Tracking a mobile device is accomplished via the use of a global positioning system, or better known as GPS.
A GPS or GPRS can easily track any mobile. Phone applications have reached the technological point where GPS tracks your every move. Your phone connects directly to the satellite and beams back to you your location. If you want to track a cellular device, simply install the software. The software is meant to track a cell phone that has been lost or stolen. If you track someone else's mobile, it may be illegal. At the very least, most would call it unethical. (But law enforcers do that, sometimes even crossing the lines.)
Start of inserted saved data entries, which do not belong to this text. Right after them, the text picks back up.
-- ==== Sys2Proof/Decode.lean ====
section
/-! DEFINITION. Decoding and encoding (rules R70 to R80), from the opcode table of rule R76.

`decode` is total on any bytes and names what it rejects, in the order of rule R225. `encode` is written
from the same table. Both take the parameters of rule R8, of which they use `OPC` and `ADMIT_UNCONFIRMED`. -/

namespace Sys2Proof

/-- The operand format of each mnemonic (R76). -/
def Mnemonic.format : Mnemonic → Format
  | .nop => .F0
  | .hlt => .F0
  | .ret => .F0
  | .iret => .F0
  | .push => .F1R
  | .pop => .F1R
  | .prn => .F1R
  | .pra => .F1R
  | .call => .F1R
  | .int => .F1R
  | .jmp => .F1R
  | .jeq => .F1R
  | .jne => .F1R
  | .jgt => .F1R
  | .jlt => .F1R
  | .jle => .F1R
  | .jge => .F1R
  | .inc => .F1R
  | .dec => .F1R
  | .not => .F1R
  | .ldi => .F2RI
  | .ld => .F2RR
  | .st => .F2RR
  | .add => .F2RR
  | .sub => .F2RR
  | .mul => .F2RR
  | .div => .F2RR
  | .mod => .F2RR
  | .cmp => .F2RR
  | .and => .F2RR
  | .or => .F2RR
  | .xor => .F2RR
  | .shl => .F2RR
  | .shr => .F2RR

/-- The number of operand bytes of a format (R73). -/
def Format.operandCount : Format → Nat
  | .F0 => 0
  | .F1R => 1
  | .F2RR => 2
  | .F2RI => 2

/-- Whether the source names the instruction (R76, the column "class"): all but NOP, JMP, LD and ST. -/
def Mnemonic.confirmed : Mnemonic → Bool
  | .nop | .jmp | .ld | .st => false
  | .hlt | .ret | .iret | .push | .pop | .prn | .pra | .call | .int | .jeq | .jne | .jgt | .jlt | .jle | .jge | .inc | .dec | .not | .ldi | .add | .sub | .mul | .div | .mod | .cmp | .and | .or | .xor | .shl | .shr => true

/-- Every mnemonic, in the order of the table of R76. -/
def Mnemonic.all : List Mnemonic :=
  [.nop, .hlt, .ret, .iret, .push, .pop, .prn, .pra, .call, .int, .jmp, .jeq, .jne, .jgt, .jlt, .jle, .jge] ++
  [.inc, .dec, .not, .ldi, .ld, .st, .add, .sub, .mul, .div, .mod, .cmp, .and, .or, .xor, .shl, .shr]

/-- `OPC(m)`: the opcode byte a map gives a mnemonic (R8). -/
def OpcodeMap.value (t : OpcodeMap) : Mnemonic → Byte
  | .nop => t.nop
  | .hlt => t.hlt
  | .ret => t.ret
  | .iret => t.iret
  | .push => t.push
  | .pop => t.pop
  | .prn => t.prn
  | .pra => t.pra
  | .call => t.call
  | .int => t.int
  | .jmp => t.jmp
  | .jeq => t.jeq
  | .jne => t.jne
  | .jgt => t.jgt
  | .jlt => t.jlt
  | .jle => t.jle
  | .jge => t.jge
  | .inc => t.inc
  | .dec => t.dec
  | .not => t.not
  | .ldi => t.ldi
  | .ld => t.ld
  | .st => t.st
  | .add => t.add
  | .sub => t.sub
  | .mul => t.mul
  | .div => t.div
  | .mod => t.mod
  | .cmp => t.cmp
  | .and => t.and
  | .or => t.or
  | .xor => t.xor
  | .shl => t.shl
  | .shr => t.shr

/-- The opcode values of the table of R76 (the LS-8 defaults of `OPC`). -/
def OpcodeMap.ls8 : OpcodeMap where
  nop := 0x00#8
  hlt := 0x01#8
  ret := 0x11#8
  iret := 0x13#8
  push := 0x45#8
  pop := 0x46#8
  prn := 0x47#8
  pra := 0x48#8
  call := 0x50#8
  int := 0x52#8
  jmp := 0x54#8
  jeq := 0x55#8
  jne := 0x56#8
  jgt := 0x57#8
  jlt := 0x58#8
  jle := 0x59#8
  jge := 0x5A#8
  inc := 0x65#8
  dec := 0x66#8
  not := 0x69#8
  ldi := 0x82#8
  ld := 0x83#8
  st := 0x84#8
  add := 0xA0#8
  sub := 0xA1#8
  mul := 0xA2#8
  div := 0xA3#8
  mod := 0xA4#8
  cmp := 0xA7#8
  and := 0xA8#8
  or := 0xAA#8
  xor := 0xAB#8
  shl := 0xAC#8
  shr := 0xAD#8

/-- The defaults of R8, as the spec gives them: NOP, JMP, LD and ST are not admitted. -/
def Params.default : Params where
  spReg := 7
  imReg := 5
  isReg := 6
  spInit := 0xF4#8
  flE := 0
  flG := 1
  flL := 2
  vtBase := 0xF8#8
  opc := OpcodeMap.ls8
  admitUnconfirmed := false
  condReading := .bits
  intSetsElig := true

/-- The parameters the model resets with: the defaults of R8, but `ADMIT_UNCONFIRMED = true`, which R9 and
R210 allow, so that all 34 instructions run. DESIGN CHOICE, log entry 1. -/
def Params.admitting : Params := { Params.default with admitUnconfirmed := true }

/-- `op[7:6]`: the operand count that the opcode byte itself holds (R70). -/
def operandCountOf (op : Byte) : Nat := (op >>> 6).toNat

/-- `W = op[7:6] + 1`: the width of an instruction in bytes (R71, R92). -/
def widthOf (op : Byte) : Nat := operandCountOf op + 1

/-- The constraints of R8 on the parameters: distinct reserved registers, distinct flag bits, opcode bytes
whose top two bits are the operand count. Two more are read from other rules (DEDUCED, log entry 2): the
opcode bytes are distinct, or `Lookup` of R77 would have two answers, and the eight vector slots lie in
memory, or an interrupt entry could fault in a way that R234 (c) excludes. -/
abbrev Params.wf (p : Params) : Prop :=
  p.spReg ≠ p.imReg ∧ p.spReg ≠ p.isReg ∧ p.imReg ≠ p.isReg ∧
  p.flE ≠ p.flG ∧ p.flE ≠ p.flL ∧ p.flG ≠ p.flL ∧
  (∀ m ∈ Mnemonic.all, operandCountOf (p.opc.value m) = m.format.operandCount) ∧
  (Mnemonic.all.map p.opc.value).Nodup ∧
  p.vtBase.toNat ≤ 248

/-- `Lookup(op)`: the row of the table whose opcode is `op` (R77). -/
def lookup (t : OpcodeMap) (op : Byte) : Option Mnemonic :=
  Mnemonic.all.find? fun m => t.value m == op

/-- Why bytes do not decode, in the order of R225. -/
inductive Reject where
  /-- There is no opcode byte. -/
  | noOpcodeByte
  /-- The opcode byte has no row in the table (R78). -/
  | unknownOpcode (op : Byte)
  /-- The opcode is NOP, JMP, LD or ST and `ADMIT_UNCONFIRMED` is false (R93, R226). -/
  | notAdmitted (op : Byte)
  /-- There is no byte at offset `k` from the opcode, where an operand is due (R94). -/
  | missingOperand (k : Nat)
  /-- Bits 7:6 of the opcode give fewer operand bytes than the format of its row has, which R8 excludes. -/
  | tooFewOperands (op : Byte)
  deriving DecidableEq, Repr

/-- The operand bytes of an instruction whose opcode says that there are `n`, from the bytes after it, in address
order: the first that is not there is the one missing (R94). -/
def readOperands (n : Nat) (bs : List Byte) : Except Reject (List Byte) :=
  if bs.length < n then .error (.missingOperand (bs.length + 1)) else .ok (bs.take n)

/-- An instruction that declares one operand byte, the first (R73). -/
def oneOperand (mk : Byte → Instr) : List Byte → Option Instr
  | [] => none
  | a :: _ => some (mk a)

/-- An instruction that declares two operand bytes, the first and the second (R73). -/
def twoOperands (mk : Byte → Byte → Instr) : List Byte → Option Instr
  | [] => none
  | [_] => none
  | a :: b :: _ => some (mk a b)

/-- The instruction of a mnemonic with the operand values that its format declares (R73, R94). -/
def assemble (m : Mnemonic) (operands : List Byte) : Option Instr :=
  match m with
  | .nop => some .nop
  | .hlt => some .hlt
  | .ret => some .ret
  | .iret => some .iret
  | .push => oneOperand .push operands
  | .pop => oneOperand .pop operands
  | .prn => oneOperand .prn operands
  | .pra => oneOperand .pra operands
  | .call => oneOperand .call operands
  | .int => oneOperand .int operands
  | .jmp => oneOperand .jmp operands
  | .jeq => oneOperand .jeq operands
  | .jne => oneOperand .jne operands
  | .jgt => oneOperand .jgt operands
  | .jlt => oneOperand .jlt operands
  | .jle => oneOperand .jle operands
  | .jge => oneOperand .jge operands
  | .inc => oneOperand .inc operands
  | .dec => oneOperand .dec operands
  | .not => oneOperand .not operands
  | .ldi => twoOperands .ldi operands
  | .ld => twoOperands .ld operands
  | .st => twoOperands .st operands
  | .add => twoOperands .add operands
  | .sub => twoOperands .sub operands
  | .mul => twoOperands .mul operands
  | .div => twoOperands .div operands
  | .mod => twoOperands .mod operands
  | .cmp => twoOperands .cmp operands
  | .and => twoOperands .and operands
  | .or => twoOperands .or operands
  | .xor => twoOperands .xor operands
  | .shl => twoOperands .shl operands
  | .shr => twoOperands .shr operands

/-- Whether an opcode of this mnemonic may execute (R77, R93). -/
def Params.admits (p : Params) (m : Mnemonic) : Bool := m.confirmed || p.admitUnconfirmed

/-- Decode: the lookup first, then the admission of an unconfirmed row, then the operand bytes (R93, R94). How many
operand bytes there are comes from bits 7:6 of the opcode alone, never from its row (R70, R92). -/
def decode (p : Params) : List Byte → Except Reject Instr
  | [] => .error .noOpcodeByte
  | op :: rest =>
    match lookup p.opc op with
    | none => .error (.unknownOpcode op)
    | some m =>
      if p.admits m then
        match readOperands (operandCountOf op) rest with
        | .error e => .error e
        | .ok operands =>
          match assemble m operands with
          | some i => .ok i
          | none => .error (.tooFewOperands op)
      else .error (.notAdmitted op)

/-- The mnemonic of an instruction (R76). -/
def Instr.mnemonic : Instr → Mnemonic
  | .nop => .nop
  | .hlt => .hlt
  | .ret => .ret
  | .iret => .iret
  | .push _ => .push
  | .pop _ => .pop
  | .prn _ => .prn
  | .pra _ => .pra
  | .call _ => .call
  | .int _ => .int
  | .jmp _ => .jmp
  | .jeq _ => .jeq
  | .jne _ => .jne
  | .jgt _ => .jgt
  | .jlt _ => .jlt
  | .jle _ => .jle
  | .jge _ => .jge
  | .inc _ => .inc
  | .dec _ => .dec
  | .not _ => .not
  | .ldi _ _ => .ldi
  | .ld _ _ => .ld
  | .st _ _ => .st
  | .add _ _ => .add
  | .sub _ _ => .sub
  | .mul _ _ => .mul
  | .div _ _ => .div
  | .mod _ _ => .mod
  | .cmp _ _ => .cmp
  | .and _ _ => .and
  | .or _ _ => .or
  | .xor _ _ => .xor
  | .shl _ _ => .shl
  | .shr _ _ => .shr

/-- The operand bytes of an instruction, in the order they follow the opcode (R73). -/
def Instr.operandBytes : Instr → List Byte
  | .nop => []
  | .hlt => []
  | .ret => []
  | .iret => []
  | .push rA => [rA]
  | .pop rA => [rA]
  | .prn rA => [rA]
  | .pra rA => [rA]
  | .call rA => [rA]
  | .int rA => [rA]
  | .jmp rA => [rA]
  | .jeq rA => [rA]
  | .jne rA => [rA]
  | .jgt rA => [rA]
  | .jlt rA => [rA]
  | .jle rA => [rA]
  | .jge rA => [rA]
  | .inc rA => [rA]
  | .dec rA => [rA]
  | .not rA => [rA]
  | .ldi rA imm => [rA, imm]
  | .ld rA rB => [rA, rB]
  | .st rA rB => [rA, rB]
  | .add rA rB => [rA, rB]
  | .sub rA rB => [rA, rB]
  | .mul rA rB => [rA, rB]
  | .div rA rB => [rA, rB]
  | .mod rA rB => [rA, rB]
  | .cmp rA rB => [rA, rB]
  | .and rA rB => [rA, rB]
  | .or rA rB => [rA, rB]
  | .xor rA rB => [rA, rB]
  | .shl rA rB => [rA, rB]
  | .shr rA rB => [rA, rB]

/-- The length of an instruction's encoding in bytes, its opcode included (R73). -/
def Instr.width (i : Instr) : Nat := i.mnemonic.format.operandCount + 1

/-- Encode: the opcode byte, then the operand bytes (R73, R76). -/
def encode (p : Params) (i : Instr) : List Byte := p.opc.value i.mnemonic :: i.operandBytes

/-- The first three bytes of an instruction whose bits are `w`: the opcode is bits 7:0, the first operand
bits 15:8, the second bits 23:16 (R55, R73); every bit from `nbits` up is 0. Three bytes is the longest
instruction (R71). -/
def tableBytes (nbits w : Nat) : List Byte :=
  let v := w % 2 ^ nbits
  [BitVec.ofNat 8 v, BitVec.ofNat 8 (v / 256), BitVec.ofNat 8 (v / 65536)]

/-- The instruction the decoder reads from an instruction whose bits are `w`, numbered as the opcode table
numbers them. It uses the parameters of reset, under which all 34 rows are admitted. -/
def decodeTableWord (nbits w : Nat) : Option Instr :=
  match decode Params.admitting (tableBytes nbits w) with
  | .ok i => some i
  | .error _ => none

end Sys2Proof
end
If you want to track a cellular phone, first of all you will need to buy one with GPS tracker enabled. About 80% of phones on the market are enabled. You will need to find a cellphone service provider that allows for tracking. Specific GPS tracking plans exist, primarily intended for parents and employers that can help you easily learn how to track a cell phone location from your own wireless phone or PC.
You can also track cells online. These cell phone tracker programs are Sprint/Nextel's Mobile Locator, Verizon's Family Locator and AT&T's Family Map. Cell tracker services generally cost about $10-$15 per month, nothing to sneeze at when it's added to all the other costs of a mobile phone plan. Using a tracker program to track a mobile can provide peace of mind in the form of interactive, real-time location maps on your phone or online.
The program Google Latitude uses a tracker mapping program that uses cellphone towers to locate users who have approved that you can trace them. Other similar map-based mobile phone locator apps (most of which rely on GPS cell phone tracking) include Mologogo, Buddyway and Instamapper.
Before you start tracking a cellphone with GPS or a software program, you should consider the consequences. Whether you learn how to track your cellphone, or someone else's phone, by accessing your phone's location, you're allowing others to access your phone's whereabouts, too. You should therefore practice caution when using any type of cell phone tracker. Here's what to look out for when tracking a phone.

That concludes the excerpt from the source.